Но не во всех лагерях администрация оставалась столь негуманной. Как и в прочих областях институциональной жизни, очень многое здесь зависело от личности руководителя. В лагере, где в конце 1930-х годов сидела Фрума Трейвас, начальник относился к женщинам сочувственно, а скудная обстановка все же была вполне адекватной уходу за детьми. Матерей пускали к их малышам вплоть до завершения кормления грудью, а потом, обеспечивая постоянный контакт, старались подыскать работу в яслях. Но даже здесь проблемой оставалась высокая смертность, что заставляло матерей просить — и, как правило, небезуспешно — о передаче ребенка родственникам. Их не смущало даже то обстоятельство, что в результате малыш оказывался обычно в безнадежно перенаселенной коммунальной квартире[97].
Преданные своему делу лагерные врачи также были способны улучшить условия содержания в детских учреждениях за решеткой. (Одна женщина, квалифицированный педиатр, ездила даже в Москву, чтобы наверху отстаивать интересы своих маленьких пациентов и их матерей[98].) А в тех случаях, когда места нянечек доставались не уголовным преступницам, а самим матерям, сотрудницы очень трепетно относились к своему делу. Они страдали всякий раз, когда подросшего ребенка после двенадцати или восемнадцати месяцев приходилось передавать в специальные детдома[99]. (Здесь уместно отметить, что за места в тюремных яслях, как и за прочие формы «легкой» работы, в лагерях шла острая борьба.)
Даже при самом благоприятном стечении обстоятельств ребенок, родившийся в лагере, мог появиться на свет травмированным физически или психически. Например, дочь М.К Сандратской страдала от расстройства, не позволявшего ей нормально питаться; в конце концов она угасла от слабости и недоедания[100]. А выжившие дети, если только они не сходили с ума, имели все шансы усвоить повадки циничных и жестоких старых лагерников[101]. Контакт с взрослыми преступниками стимулировал в детях криминальные наклонности; они сбивались в банды и болтались по лагерю, занимаясь кражами, а иногда даже и убивая. Практика совместного содержания таких детей с женщинами и престарелыми постоянно ставила две последние категории под угрозу словесных и физических оскорблений. Сами дети, в свою очередь, были беззащитны перед посягательствами взрослых преступников, регулярно устраивавших «аукционы», на которых вновь прибывшие малолетние распределялись в качестве сексуальных фаворитов. Они росли жестокими и необузданными, сполна пользуясь нежеланием лагерной администрации в полной мере наказывать или контролировать их[102]. Школы в лагерях едва работали, а иногда их и вовсе не было, потому в интеллектуальном и моральном развитии дети были предоставлены лишь себе и случаю.
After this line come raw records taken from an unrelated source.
/-- The pages that hold registers above the header, by kind. -/
def spans : List Span :=
  [⟨0x0000, 0x0000, .idn⟩, ⟨0x0001, 0x0001, .cap⟩, ⟨0x0010, 0x0010, .crn0⟩, ⟨0x0011, 0x0011, .crn1⟩, ⟨0x0012, 0x0012, .crn2⟩] ++
  [⟨0x0020, 0x0020, .gnt0⟩, ⟨0x0021, 0x0021, .gnt1⟩, ⟨0x0022, 0x0022, .gnt2⟩, ⟨0x0023, 0x0023, .gnt3⟩, ⟨0x0030, 0x0030, .mtn0⟩] ++
  [⟨0x0031, 0x0031, .mtn1⟩, ⟨0x0032, 0x0032, .mtn2⟩, ⟨0x0040, 0x0040, .pwc0⟩, ⟨0x0041, 0x0041, .pwc1⟩, ⟨0x0042, 0x0042, .pwc2⟩] ++
  [⟨0x0043, 0x0043, .pwc3⟩, ⟨0x0050, 0x0050, .hbd0⟩, ⟨0x0051, 0x0051, .hbd1⟩, ⟨0x0052, 0x0052, .hbd2⟩, ⟨0x0053, 0x0053, .hbd3⟩] ++
  [⟨0x0054, 0x0054, .hbd4⟩, ⟨0x0055, 0x0055, .hbd5⟩, ⟨0x0058, 0x0058, .hbd8⟩, ⟨0x0059, 0x0059, .hbd9⟩, ⟨0x005A, 0x005A, .hbd10⟩] ++
  [⟨0x0070, 0x0070, .ldg0⟩, ⟨0x0071, 0x0071, .ldg1⟩, ⟨0x0072, 0x0072, .ldg2⟩, ⟨0x0090, 0x00AF, .ldgs⟩, ⟨0x00B0, 0x00B0, .vsr0⟩] ++
  [⟨0x00B2, 0x00B2, .vsr2⟩, ⟨0x00C0, 0x00CF, .vsre⟩, ⟨0x00D0, 0x00DF, .hr⟩, ⟨0x00E0, 0x00FF, .trc⟩, ⟨0x0100, 0x013F, .mrg⟩] ++
  [⟨0x0140, 0x023F, .rel⟩, ⟨0x0240, 0x0240, .ses0⟩, ⟨0x0241, 0x0280, .sesq⟩, ⟨0x0300, 0x0300, .tbl0⟩, ⟨0x0301, 0x0301, .tbl1⟩] ++
  [⟨0x0302, 0x0302, .tbl2⟩, ⟨0x0303, 0x0303, .tbl3⟩, ⟨0x0310, 0x031F, .tblq⟩, ⟨0x0340, 0x0340, .ddr0⟩, ⟨0x0348, 0x034F, .ddrc⟩] ++
  [⟨0x0380, 0x0380, .cxl0⟩, ⟨0x0400, 0x041F, .slii⟩, ⟨0x0420, 0x043F, .slie⟩, ⟨0x0440, 0x045F, .ucs⟩, ⟨0x0480, 0x04A3, .bufg⟩] ++
  [⟨0x04A4, 0x04A4, .bufx⟩, ⟨0x0500, 0x0507, .til⟩, ⟨0x0580, 0x05FF, .oct⟩, ⟨0x0800, 0x0BFF, .lan⟩, ⟨0x0C00, 0x0FFF, .prt⟩] ++
  [⟨0x1000, 0x13FF, .cntp⟩, ⟨0x1400, 0x17FF, .cntq⟩, ⟨0x1800, 0x180F, .cntg⟩, ⟨0x1810, 0x182F, .cnti⟩, ⟨0x1830, 0x184F, .cnte⟩] ++
  [⟨0x1900, 0x1AFF, .cnts⟩, ⟨0x1B00, 0x1B3F, .cntm⟩, ⟨0x1B40, 0x1C3F, .cntr⟩]

/-- The kind of a page: `plain` for one that holds only the common header. -/
def layoutOf (page : Nat) : Layout :=
  match spans.find? fun r => decide (r.first ≤ page) && decide (page ≤ r.last) with
  | some r => r.kind
  | none => .plain

/-- The class floors of a page's causes, cause 0 first; in stepping A0 every default class equals its floor
(R106, R130, R169, R172, R203, R244, R288, R322, R351, R384, R407, R430, R451, R478, R511, R512, R531). -/
def causeFloors : Layout → List Nat
  | .hbd0 => [0, 0, 0, 0, 0, 1, 0, 2, 3, 3, 0, 2, 0, 0, 0, 1]
  | .prt => [0, 0, 0, 0, 0, 0, 0, 0, 0, 2]
  | .til => [2, 0, 2, 2, 2, 0, 0, 2, 2]
  | .ucs => [1, 1, 2, 0, 0, 2, 0, 0, 0]
  | .tbl0 => [0, 0, 0, 0, 0, 0, 0, 1, 1, 2, 2, 0]
  | .slii => [0, 0, 0]
  | .slie => [0, 0, 0, 2]
  | .bufg => [0, 1, 1, 2, 1]
  | .bufx => [0, 2, 2, 0, 2]
  | .mrg => [0, 0, 0, 0, 0, 0, 0, 2]
  | .rel => [0, 0, 0, 0, 0, 2]
  | .ses0 => [0, 0, 0, 0, 0, 0, 0, 0, 0, 1, 2]
  | .ldg0 => [0, 0, 0, 2, 1, 2, 3, 0, 1, 0, 2, 4]
  | .vsr0 => [0, 0, 0, 0, 1, 2]
  | .mtn0 => [2, 3, 1, 0, 0, 1, 1, 2]
  | .pwc0 => [0, 0, 2, 4, 0, 0, 0, 1, 0, 0]
  | .gnt0 => [3, 0, 2, 1, 0, 0, 0, 0, 0, 3]
  | .crn0 => [2, 2, 4, 2, 0, 0, 0, 2, 0]
  | .cxl0 => [0, 0, 0, 0, 0, 0, 0, 2]
  | .ddr0 => [2, 0, 2, 0]
  | .ddrc => [0, 1, 2, 0, 0, 0]
  | .idn | .cap | .hbd1 | .hbd2 | .hbd3 | .hbd4 | .hbd5 | .hbd8 | .hbd9 | .hbd10 | .lan | .oct
  | .tbl1 | .tbl2 | .tbl3 | .tblq | .hr | .sesq | .ldg1 | .ldg2 | .ldgs | .vsr2 | .vsre | .trc
  | .cntp | .cntq | .cntg | .cnti | .cnte | .cnts | .cntm | .cntr | .mtn1 | .mtn2 | .pwc1 | .pwc2
  | .pwc3 | .gnt1 | .gnt2 | .gnt3 | .crn1 | .crn2 | .plain => []

/-- R49, R169 and its like: the class floor of a cause; an undefined cause has floor FC0. -/
def classFloor (page cause : Nat) : Nat := (causeFloors (layoutOf page)).getD cause 0

/-- R409: the domain a page carries, numbered as the table numbers it. -/
def domainOfPage (page : Nat) : Option Nat :=
  if 0x400 ≤ page ∧ page ≤ 0x41F then some (page - 0x400)
  else if 0x580 ≤ page ∧ page ≤ 0x5FF then some (32 + (page - 0x580))
  else if 0x480 ≤ page ∧ page ≤ 0x4A3 then some (160 + (page - 0x480))
  else if 0x348 ≤ page ∧ page ≤ 0x34F then some (196 + (page - 0x348))
  else if page = 0x380 then some 204
  else if page = 0x010 then some 205
  else if page = 0x050 then some 206
  else if page = 0x070 then some 207
  else if page = 0x020 then some 208
  else none

/-- R409: the page that carries a domain. -/
def pageOfDomain (d : Nat) : Nat :=
  if d < 32 then 0x400 + d
  else if d < 160 then 0x580 + (d - 32)
  else if d < 196 then 0x480 + (d - 160)
  else if d < 204 then 0x348 + (d - 196)
  else if d = 204 then 0x380
  else if d = 205 then 0x010
  else if d = 206 then 0x050
  else if d = 207 then 0x070
  else 0x020

/-- R55: first page and page count of the directory's entries, in order; the CAP_ID of entry `i` is `i + 1`. -/
def capEntries : List (Nat × Nat) :=
  [(0x0050, 32), (0x0050, 32), (0x0C00, 1024), (0x0C00, 1024), (0x0100, 64)] ++
  [(0x0140, 256), (0x0240, 192), (0x0070, 64), (0x00B0, 80), (0x1000, 4096)] ++
  [(0x04A4, 1), (0x0010, 16), (0x0040, 16), (0x0020, 16), (0x0380, 16)]

/-- R45, CAP_PTR: the index of the first entry whose PAGE lies in the page's range; on page 0 the directory's first. -/
def capIndexFor (page : Nat) : Option Nat :=
  if page = 0 then some 0 else
  match rangeOf page with
  | none => none
  | some r => capEntries.findIdx? fun e => decide (r.first ≤ e.1) && decide (e.1 ≤ r.last)

/-- What hardware loads into a field whose Reset cell reads HW, for register `i` of its run. -/
def hwReset (k : HwKind) (page i j : Nat) : Nat :=
  let rg := (ranges[i]?).getD ⟨0, 0, 0, 0⟩
  let cap := capEntries.getD i (0, 0)
  match k with
  | .pageType => match rangeOf page with | some r => r.type | none => 0
  | .instanceIndex => match rangeOf page with | some r => r.base + (page - r.first) | none => 0
  | .capPage => if (capIndexFor page).isSome then 1 else 0
  | .capOff => match capIndexFor page with | some n => 0x080 + 16 * n | none => 0
  | .configured => if layoutOf page = .prt then (if page % 8 = 0 then 1 else 0) else 1
  | .classDefault => classFloor page j
  | .domainPage => if (domainOfPage page).isSome then 1 else 0
  | .rangeFirst => rg.first
  | .rangeLast => rg.last
  | .rangeType => rg.type
  | .rangeCount => rg.last + 1 - rg.first
  | .capId => i + 1
  | .capVersion => 1
  | .capFirst => cap.1
  | .capCount => cap.2
  | .capNextPage => if i < 14 then 1 else 0
  | .capNextOff => if i < 14 then 0x090 + 16 * i else 0
  | .portWidth => if page % 8 = 0 then 3 else 0
  | .tc7Backing => if page ≤ 0x481 then 1 else 0

/-- R7: the value of a field after the reset that clears its page. -/
def Fld.resetVal (f : Fld) (page i j : Nat) : Nat :=
  match f.rst with
  | .val v => v
  | .index => j
  | .hw k => hwReset k page i j

/-- R36: the bit address in BAR0 of field `(i, j)` of a page. -/
def Fld.key (f : Fld) (page i j : Nat) : Nat :=
  page * 0x8000 + (f.off + f.stride * i) * 8 + f.lo + f.bst * j

/-- The page of a bit address. -/
def pageOfKey (k : Nat) : Nat := k / 0x8000

end Sys2Proof.Machine
end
До революции о благосостоянии детей за решеткой заботились филантропы, но после 1935 года внешнюю заботу о них можно было проявить лишь в краткий период между арестом и вынесением приговора. Препятствием была не только секретность, окутывавшая деятельность лагерей; еще одним важным фактором стало восприятие таких детей как угрозы, как «чужих», выпавших из нормального детства. Подобное впечатление усугублялось насилием и агрессией, все более широко исходящими от детей-заключенных по мере их взросления.